All lines from the opening of the data to the line containing "let infl := (s.lexAt id).kind = 1" must be returned unchanged, and only those lines.

[Start of Attachment]

/-- Training form to serving form (R229): the serving copies stay; the groups and the state go, and what held them is 0.  The groups' values are kept for a
conversion back (R262). -/
def State.toServing (s : State) (id : Nat) : State :=
  let infl := (s.lexAt id).kind = 1
  let s0 := s.onePlane id
  let t := s0.trainAt id
  let zeros := fun (u : State) (off n : Nat) => u.recordWrite id off (List.replicate n 0)
  let table := s0.groupTable id
  let ents := if infl then ((s0.projBlocks id).map (·.1)).map fun k => (s0.headerWord id 17).toNat + 16 * k
    else (List.range (s0.matrices id).length).map fun i => (s0.headerWord id 15).toNat + 16 * i
  let words := fun (off : Nat) => wordsOfBytes (s0.recordRead id off 16)
  let member := ents.map fun o => if infl then (wordAt (words o) 0).field 23 16 else (wordAt (words o) 1).field 27 20
  let s1 := ents.foldl (fun (u : State) o =>
    let x := words o
    if infl then
      let n := 8 * (wordAt x 1).field 15 0
      ((zeros (zeros u (wordAt x 2).toNat n) (wordAt x 3).toNat n).recordWrite id (o + 8) (List.replicate 8 0)).recordWrite id (o + 2) [0]
    else
      let n := 8 * ((wordAt x 0).field 31 16 * (wordAt x 0).field 15 0)
      ((zeros u (wordAt x 3).toNat n).recordWrite id (o + 12) (List.replicate 4 0)).recordWrite id (o + 4) ((wordAt x 1).setField 27 20 0).bytes) s0
  let s2 := zeros s1 table.1 (64 * table.2)
  let s3 := if infl then zeros (zeros (zeros s2 60 2) 76 4) 84 12 else zeros (zeros s2 56 2) 64 12
  (s3.setTrain id { TrainObj.blank with
    ckptCopies := t.ckptCopies, ckptNext := t.ckptNext, ckptTrailers := t.ckptTrailers, kept := t.groups, member := member }).reformed id 0 |>.dropPlanes id

/-- LEX_CONVERT by the entry's owner: the form changes at the next landing; refused for a pinned object or one that is not RESIDENT, and where the
record in its new form is longer than R225 allows, or its frames or its checkpoint copies do not fit (R225, R229, R238, R293, Table 8-12, DEDUCED: log entry
39). -/
def State.applyLexConvert (s : State) (inst : Nat) (e : Entry) : State × Decision :=
  let id := (entryOp e 4).field 23 0
  let ent := s.lexAt id
  let form := (entryOp e 5).field 0 0
  if !s.lexVisible inst false id then (s, .no St.notFound)
  else if ent.pins > 0 ∨ ent.state ≠ 2 then (s, .no St.busy)
  else if ent.form = form then (s, .ok)
  else if form = 0 then (s.setLex id { ent with convert := some form }, .ok)
  else
    let (gs, s1) := s.groupsFor id
    let s2 := s1.setTrain id { s1.trainAt id with kept := gs }
    let after := s2.toTraining id
    let bytes := (after.lexAt id).bytes
    let more := (List.range 8).map fun g => natAt (after.objFrames8 id) g - natAt ent.frames g
    match s.allocCkpt id ent.inst bytes with
    | none => (s, .no St.noCapacity)
    | some copies =>
      if decide (bytes ≤ 67108864) && (s.lacking ent.inst more 0).isNone then
        ((s2.setTrain id { s2.trainAt id with ckptCopies := copies }).setLex id { ent with convert := some form }, .ok)
      else (s, .no St.noCapacity)

/-- A conversion that is due takes effect (R229, R238). -/
def State.convertStep (s : State) (id : Nat) : State :=
  match (s.lexAt id).convert with
  | none => s
  | some form =>
    if (s.lexAt id).state ≠ 2 then s.setLex id { s.lexAt id with convert := none }
    else if form = 1 then s.toTraining id
    else s.toServing id

/-! ### AFFIX_CLAIM and AFFIX_RELEASE (R231 to R235) -/

/-- AFFIX_CLAIM: the slot OWNED by the handle, the affix's pages reserved and pinned (R232, R233) (its corners, DEDUCED: log entry 77). -/
def State.applyAffixClaim (s : State) (inst handle : Nat) (e : Entry) : State × Decision :=
  let n := (entryOp e 4).field 11 0
  let id := (entryOp e 5).field 23 0
  let a := s.slotAt n
  let ent := s.lexAt id
  if !s.slotInRange inst n then (s, .no St.notFound)
  else if !s.lexVisible inst false id || ent.kind != 2 then (s, .no St.notFound)
  else if s.galFenced (slotGal n) then (s, .no St.noCapacity)
  else if a.owner = some handle ∧ a.lexId = id then (s, .give [wordOf a.gen])
  else if a.owner.isSome then (s, .no St.slotOwned)
  else if ent.slotted then (s, .bad 5 0)
  else if ent.state = 5 then (s, .no St.objectFailed)
  else
    let s1 := (s.setLex id { ent with slotted := true, slot := n }).setSlot n { a with owner := some handle, lexId := id }
    let done := (Decision.give [wordOf a.gen])
    let need := s1.objFrames8 id
    if ent.state = 0 then
      match s1.makeRoom inst [id] need 1 with
      | none => (s, .no St.noCapacity)
      | some s2 => ((s2.startFetch id).pin id, done)
    else
      -- the affix's pages are reserved on the slot's stack in place of the frames that it held
      let more := (List.range 8).map fun g => natAt need g - natAt ent.frames g
      match s1.makeRoom inst [id] more 0 with
      | none => (s, .no St.noCapacity)
      | some s2 =>
        let s3 := if ent.state = 4 then (s2.cancelEviction id).chaseVictims else s2
        let s4 := if ent.held || ent.state == 1 then (s3.moveAffix id n (s.fld (Reg.WIN_RANGE ent.inst) 4 2) true).mirrorAffix id else s3
        ((if ent.awaits then s4 else s4.fitFrames id).pin id, done)

/-- AFFIX_RELEASE: checked in the order of R235; with a request of the owner seated, that request ends with ST_REVOKED at the next landing and the slot
returns to FREE in phase C of it; otherwise the slot is FREE at once (its corners, DEDUCED: log entry 77). -/
def State.applyAffixRelease (s : State) (inst handle : Nat) (e : Entry) : State × Decision :=
  let n := (entryOp e 4).field 11 0
  let a := s.slotAt n
  if !s.slotInRange inst n then (s, .no St.notFound)
  else if a.owner ≠ some handle then (s, .no St.denied)
  else if a.gen ≠ (entryOp e 5).field 15 0 then (s, .bad 5 0)
  else if s.hs.reqs.any fun r => r.handle == handle && r.live && r.state == 2 then
    (((s.setSlot n { a with releasing := true }).endNext handle St.revoked), .ok)
  else (s.freeSlot n, .ok)

/-! ### RES_STORE, RES_PREFETCH, RES_EVICT, RES_RETRY (R293, R297, R301) -/

/-- RES_STORE: host memory copied to the instance's flash range, clear of its checkpoint copies, the bytes read and written charged to its budget (R293,
R294) (its corners, DEDUCED: log entry 78). -/
def State.applyResStore (s : State) (inst : Nat) (e : Entry) : State × Decision :=
  let a := entryOp64 e 4
  let n := (entryOp e 8).toNat
  let (lo, hi) := s.flashRange inst
  if a < lo ∨ hi < a + n ∨ (s.ckptRegions 0x1000000 inst).any fun r => rangesMeet a n r.1 r.2 then (s, .bad 4 0)
  else if !s.flashUp a n then (s, .no St.objectFailed)
  else ((if inst = 0 then s else s.charge inst (2 * n)).flashWrite (some inst) a (memRead s.mem.host (entryOp64 e 6) n), .ok)

/-- RES_PREFETCH: an ABSENT object is fetched, an eviction is cancelled (R297, R301) (its corners, DEDUCED: log entry 78). -/
def State.applyResPrefetch (s : State) (inst : Nat) (e : Entry) : State × Decision :=
  let id := (entryOp e 4).field 23 0
  let ent := s.lexAt id
  if !s.lexVisible inst false id then (s, .no St.notFound)
  else match ent.state with
    | 0 => match s.makeRoom inst [id] (s.objFrames8 id) 1 with
      | none => (s, .no St.noCapacity)
      | some s1 => (s1.startFetch id, .ok)
    | 4 => if ent.forced then (s, .no St.busy) else ((s.cancelEviction id).chaseVictims, .ok)
    | 5 => (s, .no St.objectFailed)
    | _ => (s, .ok)

/-- RES_EVICT: a RESIDENT object leaves (R297) (its corners, DEDUCED: log entry 78). -/
def State.applyResEvict (s : State) (inst : Nat) (e : Entry) : State × Decision :=
  let id := (entryOp e 4).field 23 0
  if !s.lexVisible inst false id then (s, .no St.notFound)
  else match (s.lexAt id).state with
    | 2 => if s.dirty id && (s.trainAt id).ckptCopies.isEmpty then (s, .no St.busy) else (s.evict id 1, .ok)
    | 0 | 4 => (s, .ok)
    | _ => (s, .no St.busy)

/-- RES_RETRY: a FAILED object is fetched again with frames reserved (R297) (its corners, DEDUCED: log entry 78). -/
def State.applyResRetry (s : State) (inst : Nat) (e : Entry) : State × Decision :=
  let id := (entryOp e 4).field 23 0
  if !s.lexVisible inst false id then (s, .no St.notFound)
  else if (s.lexAt id).state ≠ 5 then (s, .no St.busy)
  else match s.makeRoom inst [id] (s.objFrames8 id) 1 with
    | none => (s, .no St.noCapacity)
    | some s1 => (s1.startFetch id, .ok)

end Sys2Proof.Machine
end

[End of Attachment]

• _The completed task_
/-- Training form to serving form (R229): the serving copies stay; the groups and the state go, and what held them is 0.  The groups' values are kept for a
conversion back (R262). -/
def State.toServing (s : State) (id : Nat) : State :=
  let infl := (s.lexAt id).kind = 1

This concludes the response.